What you write should be an exact copy of the material, from its first line through the line containing "theorem test_decode_subReg : decode".

╭─ Supplied data

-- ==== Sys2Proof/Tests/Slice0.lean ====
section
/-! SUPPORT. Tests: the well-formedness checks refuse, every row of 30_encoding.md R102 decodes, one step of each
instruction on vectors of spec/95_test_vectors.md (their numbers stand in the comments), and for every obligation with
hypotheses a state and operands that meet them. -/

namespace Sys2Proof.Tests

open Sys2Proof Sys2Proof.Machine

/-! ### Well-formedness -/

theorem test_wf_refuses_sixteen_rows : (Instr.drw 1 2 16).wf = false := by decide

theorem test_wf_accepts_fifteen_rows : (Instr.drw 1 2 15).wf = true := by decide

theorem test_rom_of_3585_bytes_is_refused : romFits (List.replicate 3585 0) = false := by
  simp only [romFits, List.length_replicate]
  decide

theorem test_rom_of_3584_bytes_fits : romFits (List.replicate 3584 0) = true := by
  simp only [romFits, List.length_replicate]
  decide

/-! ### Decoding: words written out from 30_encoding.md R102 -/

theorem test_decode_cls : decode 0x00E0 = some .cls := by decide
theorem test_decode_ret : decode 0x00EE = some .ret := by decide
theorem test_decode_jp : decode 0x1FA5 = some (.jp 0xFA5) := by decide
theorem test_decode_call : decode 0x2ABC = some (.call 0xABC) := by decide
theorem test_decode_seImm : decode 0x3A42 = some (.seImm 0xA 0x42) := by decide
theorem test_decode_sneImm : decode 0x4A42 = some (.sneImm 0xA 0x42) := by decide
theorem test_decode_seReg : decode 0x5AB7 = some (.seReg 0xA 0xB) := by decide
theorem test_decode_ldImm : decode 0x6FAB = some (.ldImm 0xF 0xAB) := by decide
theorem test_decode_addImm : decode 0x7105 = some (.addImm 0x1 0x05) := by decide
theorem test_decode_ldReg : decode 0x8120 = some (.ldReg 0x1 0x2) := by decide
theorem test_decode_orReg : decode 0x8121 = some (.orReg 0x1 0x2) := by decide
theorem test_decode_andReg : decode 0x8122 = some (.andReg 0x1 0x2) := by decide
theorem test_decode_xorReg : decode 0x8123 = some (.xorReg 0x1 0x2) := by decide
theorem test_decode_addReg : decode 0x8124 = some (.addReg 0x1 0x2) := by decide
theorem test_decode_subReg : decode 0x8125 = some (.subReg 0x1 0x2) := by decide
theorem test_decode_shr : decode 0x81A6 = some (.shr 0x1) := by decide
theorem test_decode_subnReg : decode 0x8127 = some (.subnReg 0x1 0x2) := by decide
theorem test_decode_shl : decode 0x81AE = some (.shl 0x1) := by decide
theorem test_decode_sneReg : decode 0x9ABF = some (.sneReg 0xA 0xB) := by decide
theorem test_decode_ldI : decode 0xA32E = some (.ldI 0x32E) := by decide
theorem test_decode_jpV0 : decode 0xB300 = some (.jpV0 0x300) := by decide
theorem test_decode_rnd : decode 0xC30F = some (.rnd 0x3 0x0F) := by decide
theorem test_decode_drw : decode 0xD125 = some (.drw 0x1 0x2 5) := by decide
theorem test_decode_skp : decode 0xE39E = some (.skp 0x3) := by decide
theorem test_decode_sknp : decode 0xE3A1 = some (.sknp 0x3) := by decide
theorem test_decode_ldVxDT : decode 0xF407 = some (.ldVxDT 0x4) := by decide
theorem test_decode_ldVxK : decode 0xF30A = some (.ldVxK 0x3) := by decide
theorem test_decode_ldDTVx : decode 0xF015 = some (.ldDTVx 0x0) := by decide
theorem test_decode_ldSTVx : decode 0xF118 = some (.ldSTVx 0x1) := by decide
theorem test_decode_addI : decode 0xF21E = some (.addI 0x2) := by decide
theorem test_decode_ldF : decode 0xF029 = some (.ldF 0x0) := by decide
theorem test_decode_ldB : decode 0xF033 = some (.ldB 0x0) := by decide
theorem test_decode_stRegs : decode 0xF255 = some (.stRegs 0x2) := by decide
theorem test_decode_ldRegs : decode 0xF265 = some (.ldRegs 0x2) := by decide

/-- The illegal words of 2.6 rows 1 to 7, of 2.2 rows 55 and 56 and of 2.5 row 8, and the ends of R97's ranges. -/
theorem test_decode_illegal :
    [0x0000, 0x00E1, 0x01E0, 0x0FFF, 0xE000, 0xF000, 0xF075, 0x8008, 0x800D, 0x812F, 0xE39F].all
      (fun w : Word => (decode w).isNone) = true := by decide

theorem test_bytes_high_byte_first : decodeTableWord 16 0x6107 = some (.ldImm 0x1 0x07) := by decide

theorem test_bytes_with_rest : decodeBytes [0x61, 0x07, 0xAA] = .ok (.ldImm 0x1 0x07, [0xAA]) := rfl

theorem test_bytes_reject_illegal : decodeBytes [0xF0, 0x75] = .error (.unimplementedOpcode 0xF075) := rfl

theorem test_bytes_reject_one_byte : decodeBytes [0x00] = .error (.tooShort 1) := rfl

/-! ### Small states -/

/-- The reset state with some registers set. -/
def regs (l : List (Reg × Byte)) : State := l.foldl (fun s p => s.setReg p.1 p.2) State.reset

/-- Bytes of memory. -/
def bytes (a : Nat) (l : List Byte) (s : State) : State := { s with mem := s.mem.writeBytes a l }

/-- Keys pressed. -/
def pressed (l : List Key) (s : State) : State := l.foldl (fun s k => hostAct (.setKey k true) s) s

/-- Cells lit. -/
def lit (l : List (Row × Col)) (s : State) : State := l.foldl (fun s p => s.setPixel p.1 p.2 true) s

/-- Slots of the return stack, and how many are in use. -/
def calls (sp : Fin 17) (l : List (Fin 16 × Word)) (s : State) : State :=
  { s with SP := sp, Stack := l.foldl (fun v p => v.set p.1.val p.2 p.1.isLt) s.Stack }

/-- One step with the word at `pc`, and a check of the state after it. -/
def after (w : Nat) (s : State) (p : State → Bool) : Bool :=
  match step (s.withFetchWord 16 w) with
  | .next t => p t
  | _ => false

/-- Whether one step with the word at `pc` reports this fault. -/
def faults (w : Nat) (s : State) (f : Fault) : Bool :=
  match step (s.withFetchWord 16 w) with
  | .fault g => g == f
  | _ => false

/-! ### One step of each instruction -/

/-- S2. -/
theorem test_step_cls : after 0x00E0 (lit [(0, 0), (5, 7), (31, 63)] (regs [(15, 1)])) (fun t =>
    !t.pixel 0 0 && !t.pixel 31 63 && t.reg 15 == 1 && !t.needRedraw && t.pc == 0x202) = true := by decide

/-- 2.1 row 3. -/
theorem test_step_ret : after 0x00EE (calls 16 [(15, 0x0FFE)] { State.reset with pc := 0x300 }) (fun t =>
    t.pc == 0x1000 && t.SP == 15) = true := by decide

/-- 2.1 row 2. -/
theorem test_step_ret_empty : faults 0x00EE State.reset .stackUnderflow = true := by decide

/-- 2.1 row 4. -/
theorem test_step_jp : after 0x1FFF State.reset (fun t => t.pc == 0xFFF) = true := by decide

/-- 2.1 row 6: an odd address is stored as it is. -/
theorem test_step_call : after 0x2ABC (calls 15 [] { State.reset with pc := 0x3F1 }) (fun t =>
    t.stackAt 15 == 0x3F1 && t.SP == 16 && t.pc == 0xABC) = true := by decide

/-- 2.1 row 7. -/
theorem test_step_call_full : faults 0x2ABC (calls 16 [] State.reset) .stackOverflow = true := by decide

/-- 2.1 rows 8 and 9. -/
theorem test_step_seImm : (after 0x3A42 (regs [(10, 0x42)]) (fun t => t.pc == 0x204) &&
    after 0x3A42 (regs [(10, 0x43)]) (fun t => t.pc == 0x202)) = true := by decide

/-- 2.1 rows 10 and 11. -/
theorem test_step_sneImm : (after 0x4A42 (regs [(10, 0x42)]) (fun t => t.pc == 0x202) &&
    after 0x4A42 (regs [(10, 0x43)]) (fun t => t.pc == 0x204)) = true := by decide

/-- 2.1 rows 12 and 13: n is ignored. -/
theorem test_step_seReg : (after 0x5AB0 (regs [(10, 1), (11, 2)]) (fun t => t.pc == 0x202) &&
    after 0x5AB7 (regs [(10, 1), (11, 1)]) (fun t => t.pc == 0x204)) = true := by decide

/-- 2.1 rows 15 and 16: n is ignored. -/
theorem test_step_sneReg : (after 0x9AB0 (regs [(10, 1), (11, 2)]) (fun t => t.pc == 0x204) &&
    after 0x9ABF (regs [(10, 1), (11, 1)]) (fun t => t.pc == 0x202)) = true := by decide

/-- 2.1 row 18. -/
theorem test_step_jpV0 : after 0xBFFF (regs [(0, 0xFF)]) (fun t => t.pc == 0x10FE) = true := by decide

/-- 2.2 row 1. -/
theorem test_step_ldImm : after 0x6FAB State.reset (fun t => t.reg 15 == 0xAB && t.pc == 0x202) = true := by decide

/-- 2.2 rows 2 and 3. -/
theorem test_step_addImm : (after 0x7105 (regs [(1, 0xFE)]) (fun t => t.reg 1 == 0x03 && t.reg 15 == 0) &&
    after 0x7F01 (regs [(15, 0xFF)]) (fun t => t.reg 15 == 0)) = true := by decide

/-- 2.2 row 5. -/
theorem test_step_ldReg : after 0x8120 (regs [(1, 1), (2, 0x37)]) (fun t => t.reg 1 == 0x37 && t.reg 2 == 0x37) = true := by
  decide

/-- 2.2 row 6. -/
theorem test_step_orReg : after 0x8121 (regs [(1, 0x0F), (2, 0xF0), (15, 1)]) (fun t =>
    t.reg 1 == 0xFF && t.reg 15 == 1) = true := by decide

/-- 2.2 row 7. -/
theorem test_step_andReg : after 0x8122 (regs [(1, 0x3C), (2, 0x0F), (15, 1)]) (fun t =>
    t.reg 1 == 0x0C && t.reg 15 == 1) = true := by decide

╰─

- The completed task -
-- ==== Sys2Proof/Tests/Slice0.lean ====
section
/-! SUPPORT. Tests: the well-formedness checks refuse, every row of 30_encoding.md R102 decodes, one step of each
instruction on vectors of spec/95_test_vectors.md (their numbers stand in the comments), and for every obligation with
hypotheses a state and operands that meet them. -/

namespace Sys2Proof.Tests

open Sys2Proof Sys2Proof.Machine

/-! ### Well-formedness -/

theorem test_wf_refuses_sixteen_rows : (Instr.drw 1 2 16).wf = false := by decide

theorem test_wf_accepts_fifteen_rows : (Instr.drw 1 2 15).wf = true := by decide

theorem test_rom_of_3585_bytes_is_refused : romFits (List.replicate 3585 0) = false := by
  simp only [romFits, List.length_replicate]
  decide

theorem test_rom_of_3584_bytes_fits : romFits (List.replicate 3584 0) = true := by
  simp only [romFits, List.length_replicate]
  decide

/-! ### Decoding: words written out from 30_encoding.md R102 -/

theorem test_decode_cls : decode 0x00E0 = some .cls := by decide
theorem test_decode_ret : decode 0x00EE = some .ret := by decide
theorem test_decode_jp : decode 0x1FA5 = some (.jp 0xFA5) := by decide
theorem test_decode_call : decode 0x2ABC = some (.call 0xABC) := by decide
theorem test_decode_seImm : decode 0x3A42 = some (.seImm 0xA 0x42) := by decide
theorem test_decode_sneImm : decode 0x4A42 = some (.sneImm 0xA 0x42) := by decide
theorem test_decode_seReg : decode 0x5AB7 = some (.seReg 0xA 0xB) := by decide
theorem test_decode_ldImm : decode 0x6FAB = some (.ldImm 0xF 0xAB) := by decide
theorem test_decode_addImm : decode 0x7105 = some (.addImm 0x1 0x05) := by decide
theorem test_decode_ldReg : decode 0x8120 = some (.ldReg 0x1 0x2) := by decide
theorem test_decode_orReg : decode 0x8121 = some (.orReg 0x1 0x2) := by decide
theorem test_decode_andReg : decode 0x8122 = some (.andReg 0x1 0x2) := by decide
theorem test_decode_xorReg : decode 0x8123 = some (.xorReg 0x1 0x2) := by decide
theorem test_decode_addReg : decode 0x8124 = some (.addReg 0x1 0x2) := by decide
theorem test_decode_subReg : decode 0x8125 = some (.subReg 0x1 0x2) := by decide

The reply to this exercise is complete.